問題: 大企業は自社で大量に製造・販売できるのに対し、中小企業は自社実施の規模が小さい。第三者へのライセンスには大企業の同意が必要なため、中小企業は知財を十分に活用できない。
対策: 共同出願契約で以下を取り決める。
- 中小企業によるライセンス供与に大企業が包括的に同意する条項
- ライセンス収入の分配ルール
- 一定期間後の持分買取オプション
落とし穴2:大学との共有特許
大学は通常、自ら特許を実施(製造・販売)しないため、ライセンス収入に依存します。
問題: 企業が自己実施でカバーする範囲では大学にロイヤリティが入らない。

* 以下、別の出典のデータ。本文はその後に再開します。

-- ==== Sys2Proof/WellFormed.lean ====
section
/-! DEFINITION. Which terms of Instr are instructions of the core. The types bound every field; the one
condition left is that SYS excludes three words of class 0 (30_encoding.md R76 row 3, R77). -/

namespace Sys2Proof

/-- SYS nnn is an instruction unless its word is the null word, CLS or RET (R77). -/
def Instr.sysAllowed (nnn : Addr12) : Bool :=
  nnn != 0x000#12 && nnn != 0x0E0#12 && nnn != 0x0EE#12

/-- The terms that stand for a word of the core (R76, R77). -/
def Instr.wellFormed : Instr → Bool
  | .sys nnn => Instr.sysAllowed nnn
  | .cls | .ret | .jp _ | .call _ | .seImm _ _ | .sneImm _ _ | .seReg _ _ | .ldImm _ _
  | .addImm _ _ | .ldReg _ _ | .orReg _ _ | .andReg _ _ | .xorReg _ _ | .addReg _ _
  | .subReg _ _ | .shr _ | .subnReg _ _ | .shl _ | .sneReg _ _ | .ldI _ | .jpV0 _
  | .rnd _ _ | .drw _ _ _ | .skp _ | .sknp _ | .ldVxDT _ | .ldVxK _ | .ldDTVx _
  | .ldSTVx _ | .addIVx _ | .ldFVx _ | .ldBVx _ | .ldMemVx _ | .ldVxMem _ => true

end Sys2Proof
end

大学にとって共有特許は「持っているが収益を生まない権利」になりがちです。
対策:
- 不実施補償の取り決め(企業が大学の持分に対して補償金を支払う)
- ライセンス収入の分配ルールの明確化
- 大学の持分を企業が買い取るオプション
落とし穴3:共有者の経営破綻
共有者の一方が経営破綻した場合、その持分が第三者に移転するリスクがあります。
問題: 破産管財人が持分を第三者に売却する可能性がある(他の共有者の同意が必要だが、裁判所の許可で覆る場合がある)。
対策:
- 共同出願契約に「先買権」(他の共有者が優先的に持分を取得できる権利)を設ける
- 破産時の持分買取条項を盛り込む
共同出願契約で定めるべき事項
必須条項
- 持分割合: 発明への貢献度に応じた持分比率
- 費用負担: 出願費用、維持年金の負担割合
- 自己実施の条件: 実施報告対応、不実施補償の有無
- 第三者ライセンス: 同意の方法、収入の分配
- 改良発明の取り扱い: 改良発明の帰属と実施条件
- 持分の譲渡制限: 先買権、譲渡禁止期間
- 紛争解決: 仲裁・調停の規定
持分割合の決め方
持分割合は、以下の要素を総合的に考慮して決定します。
- 発明への知的貢献度
- 研究開発費の負担割合
- 設備・材料の提供
- プロジェクトマネジメントの貢献
まとめ
共有特許は、共同研究や産学連携の成果として頻繁に生じますが、その管理は単独保有の特許よりも格段に複雑です。共同出願契約で各共有者の権利対応を明確に定めることが、将来のトラブルを防ぐ最善策です。特に大企業と中小企業、企業と大学のような異なる立場の共有では、事前の取り決めが極めて重要です。